Вы представлялись мне современным Спинозой, благородным ученым, жизнь которого, в полном соответствии с вашими книгами, целиком посвящена теоретической мысли. Я уже создавал в воображении целую поэму, блаженно мечтая о том, что узнаю часы ваших прогулок и буду встречаться с вами в старом Ботаническом саду, деревья которого шумят под вашими окнами, и даже о том, что вы, быть может, согласитесь руководить мною и что при вашей помощи и поддержке я займу какое-то место в науке; словом, вы были для меня олицетворением Уверенности, Учителем с большой буквы, тем, кем являлся Фауст для Вагнера в психологической симфонии Гете.
Условия, предложенные мне семьей Жюсса-Рандонов, были вполне подходящими". Речь шла о том, чтобы проводить время с двенадцатилетним мальчуганом, младшим сыном маркиза де Жюсса-Рандон. Впоследствии я узнал, почему эта семья была вынуждена перебраться на всю зиму в свой замок около озера Эда, где обычно Рандоны проводили только осенние месяцы.

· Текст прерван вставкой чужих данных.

-- ==== Sys2Proof/Machine/Operands.lean ====
section
/-! DEFINITION. Reading operands: big-endian numbers in records and frames, the fields of a request's body, the fields
of a frame by the manual's byte positions, saturating counters, and the record layout of Table 10-1. -/

namespace Sys2Proof.Machine

/-! ### Numbers as bytes (conventions: most significant byte first) -/

/-- The number a run of bytes spells, most significant byte first. -/
def natOfBytes (bs : List Byte) : Nat := bs.foldl (fun acc b => acc * 256 + b.toNat) 0

/-- The low `n` bytes of a number, most significant byte first. -/
def bytesOfNat : Nat → Nat → List Byte
  | 0, _ => []
  | n + 1, v => BitVec.ofNat 8 (v / 256 ^ n) :: bytesOfNat n v

/-- A bit vector of `n` bytes, most significant byte first. -/
def bytesOfBits {w : Nat} (n : Nat) (v : BitVec w) : List Byte := bytesOfNat n v.toNat

/-- One byte holding 1 or 0. -/
def flagByte (b : Bool) : List Byte := [if b then 1 else 0]

/-- A signed number in `n` bytes, two's complement (log entry 8). -/
def bytesOfInt (n : Nat) (v : Int) : List Byte := bytesOfNat n (v.emod (256 ^ n)).toNat

/-- A byte read as a signed number, −128 to 127 (R155). -/
def signedByte (b : Nat) : Int := if b < 128 then (b : Int) else (b : Int) - 256

/-! ### Fields of a request's parameters; byte 0 is the first byte after the request code -/

/-- Byte `i` of the parameters as a number. -/
def byteAt (ps : List Byte) (i : Nat) : Nat := (ps.getD i 0).toNat

/-- The number in the `n` bytes that begin at byte `i`. -/
def numAt (ps : List Byte) (i n : Nat) : Nat := natOfBytes ((ps.drop i).take n)

/-- The link a byte names; a byte of 4 or more is refused before it is used. -/
def linkAt (ps : List Byte) (i : Nat) : LinkNo := Fin.ofNat 4 (byteAt ps i)

/-- The stream a byte names; a byte of 64 or more is refused before it is used. -/
def streamAt (ps : List Byte) (i : Nat) : StreamNo := Fin.ofNat 64 (byteAt ps i)

/-- The key slot a byte names; a byte above 1 is refused before it is used. -/
def slotAt (ps : List Byte) (i : Nat) : SlotNo := Fin.ofNat 2 (byteAt ps i)

/-- The trigger slot a byte names; a byte of 8 or more is refused before it is used. -/
def triggerAt (ps : List Byte) (i : Nat) : TriggerNo := Fin.ofNat 8 (byteAt ps i)

/-- The rule a byte names; a byte of 128 or more is refused before it is used. -/
def ruleAt (ps : List Byte) (i : Nat) : RuleNo := Fin.ofNat 128 (byteAt ps i)

/-! ### Counters: 48 bits, or 16 on the line, and saturating (conventions; R182) -/

/-- A 48-bit counter advanced by `n`. -/
def count48 (c n : Nat) : Nat := min (c + n) (2 ^ 48 - 1)

/-- A 16-bit line error counter advanced by `n`. -/
def count16 (c n : Nat) : Nat := min (c + n) 65535

/-! ### Fields of a frame; the manual counts bytes from 1, these from 0 (R57, R79) -/

/-- The length of a frame, FCS included. -/
def frameLength (f : Frame) : Nat := f.length

/-- The first type field, bytes 13 and 14. -/
def frameType (f : Frame) : Nat := numAt f 12 2

/-- The type field after a tag, bytes 17 and 18. -/
def innerType (f : Frame) : Nat := numAt f 16 2

/-- A frame is tagged when its first type field reads 0x8100 (R57). -/
def frameTagged (f : Frame) : Bool := frameType f == 0x8100

/-- The tag identifier, bytes 15 and 16 modulo 4,096 (R57). -/
def tagId (f : Frame) : Nat := numAt f 14 2 % 4096

/-- A frame without its FCS. -/
def frameBody (f : Frame) : List Byte := f.take (f.length - 4)

/-- The FCS a frame carries, its last 4 bytes. -/
def frameFcs (f : Frame) : List Byte := f.drop (f.length - 4)

/-- Bytes closed with the FCS computed over them (R78). -/
def withFcs (body : List Byte) : Frame := body ++ bytesOfBits 4 (Config.fcs body)

/-- The receive check: 64 to 9,728 bytes and a correct FCS (R131). -/
def receivedGood (f : Frame) : Bool :=
  decide (64 ≤ f.length) && decide (f.length ≤ 9728) && decide (frameFcs f = bytesOfBits 4 (Config.fcs (frameBody f)))

/-- The pause frame for a pause time (R88): 60 bytes and the FCS. -/
def pauseFrame (time : Nat) : Frame :=
  withFcs ([0x01, 0x80, 0xC2, 0x00, 0x00, 0x01] ++ List.replicate 6 0 ++ [0x88, 0x08, 0x00, 0x01] ++
    bytesOfNat 2 time ++ List.replicate 42 0)

/-! ### Records (Table 10-1) -/

/-- The LEAD byte. -/
def leadByte : Byte := 0xC6

/-- HEAD of a request to an address: kind 001, bits 4–3 zero. -/
def requestHead (address : BitVec 3) : Byte := 0x20 ||| address.setWidth 8

/-- The sum that CHECK makes a multiple of 256. -/
def recordSum (head : Byte) (body : List Byte) : Byte :=
  body.foldl (· + ·) (head + BitVec.ofNat 8 body.length)

/-- CHECK for a record. -/
def recordCheck (head : Byte) (body : List Byte) : Byte := - recordSum head body

/-- A record's check passes (R180, step 1). -/
def checkPasses (head : Byte) (body : List Byte) (check : Byte) : Bool := recordSum head body + check == 0

/-- A record as its bytes, LEAD first. -/
def recordBytes (head : Byte) (body : List Byte) : List Byte :=
  [leadByte, head, BitVec.ofNat 8 body.length] ++ body ++ [recordCheck head body]

/-- How many bytes a record with a body of `n` bytes has (Table 10-1). -/
def recordLength (n : Nat) : Nat := n + 4

/-- The request codes of Table 10-4. -/
def requestCodes : List Byte :=
  [0x01, 0x02, 0x03, 0x04, 0x05, 0x06, 0x10, 0x20, 0x21, 0x22, 0x23, 0x24, 0x25, 0x30, 0x31, 0x32, 0x40, 0x41,
   0x42, 0x43, 0x44, 0x45, 0x46, 0x47, 0x50, 0x51, 0x52, 0x53, 0x54, 0x55, 0x56, 0x60, 0x61, 0x62, 0x63]

end Sys2Proof.Machine
end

Сам маркиз де Жюсса, родом из Оверни, занимавший во- времена Второй империи пост полномочного министра, только что проиграл очень крупную сумму на бирже, и без того уже пострадав во время последнего биржевого краха. Поместья его /были заложены, и доходы заметно сократились, поэтому было решено сдать внаем со всей мебелью за очень высокую плату родовой особняк на Елисейских Полях.
Семья отправилась в поместье Жюсса несколько раньше чем обычно, рассчитывая перебраться оттуда на свою виллу в Канны. Однако представился удобный случай сдать и виллу. Желание облегчить свой бюджет, а вместе с тем и развившаяся у маркиза ипохондрия навели его на мысль, что провести круглый год в деревне не так уж плохо. Тут его захватил врасплох неожиданный отъезд гувернера, которому, очевидно, не очень-то улыбалось похоронить себя на несколько месяцев в глуши, и маркизу пришлось спешно отправиться в Клермон. Тридцать пять лет тому назад он изучал в этом городе математику у г-на Лимассе, который был другом моего отца.
Тут маркизу и пришло в голову просить старого учителя, чтобы тот порекомендовал ему какого-нибудь дельного и образованного молодого человека, который в течение года мог бы заняться воспитанием его сына. Он предлагал за этот труд пять тысяч франков. Лимассе вспомнил обо мне, и по причинам, о которых я уже говорил, я согласился, чтобы меня представили маркизу в качестве кандидата на это место. И вот однажды в салоне одного из отелей на площади Жод, я увидел довольно высокого лысого господина, со светло-серыми глазами и с лицом, покрытым красными пятнами. Маркиз даже-не дал себе труда взглянуть на меня как следует; он сразу же заговорил и разглагольствовал не переставая, мешая в разговоре всякие подробности о своем здоровье — он был очень мнителен — с резкой критикой современных методов воспитания. Мне кажется, что я еще слышу его голос, слышу, как он небрежно, сыплет фразами, открывавшими самые различные стороны его характера: «Послушайте, милый Лимассе, когда же вы соберетесь к нам в горы? Воздух у нас замечательный! Это как раз то, что мне нужно. В Париже я задыхаюсь. Вообще, мы не дышим полной грудью.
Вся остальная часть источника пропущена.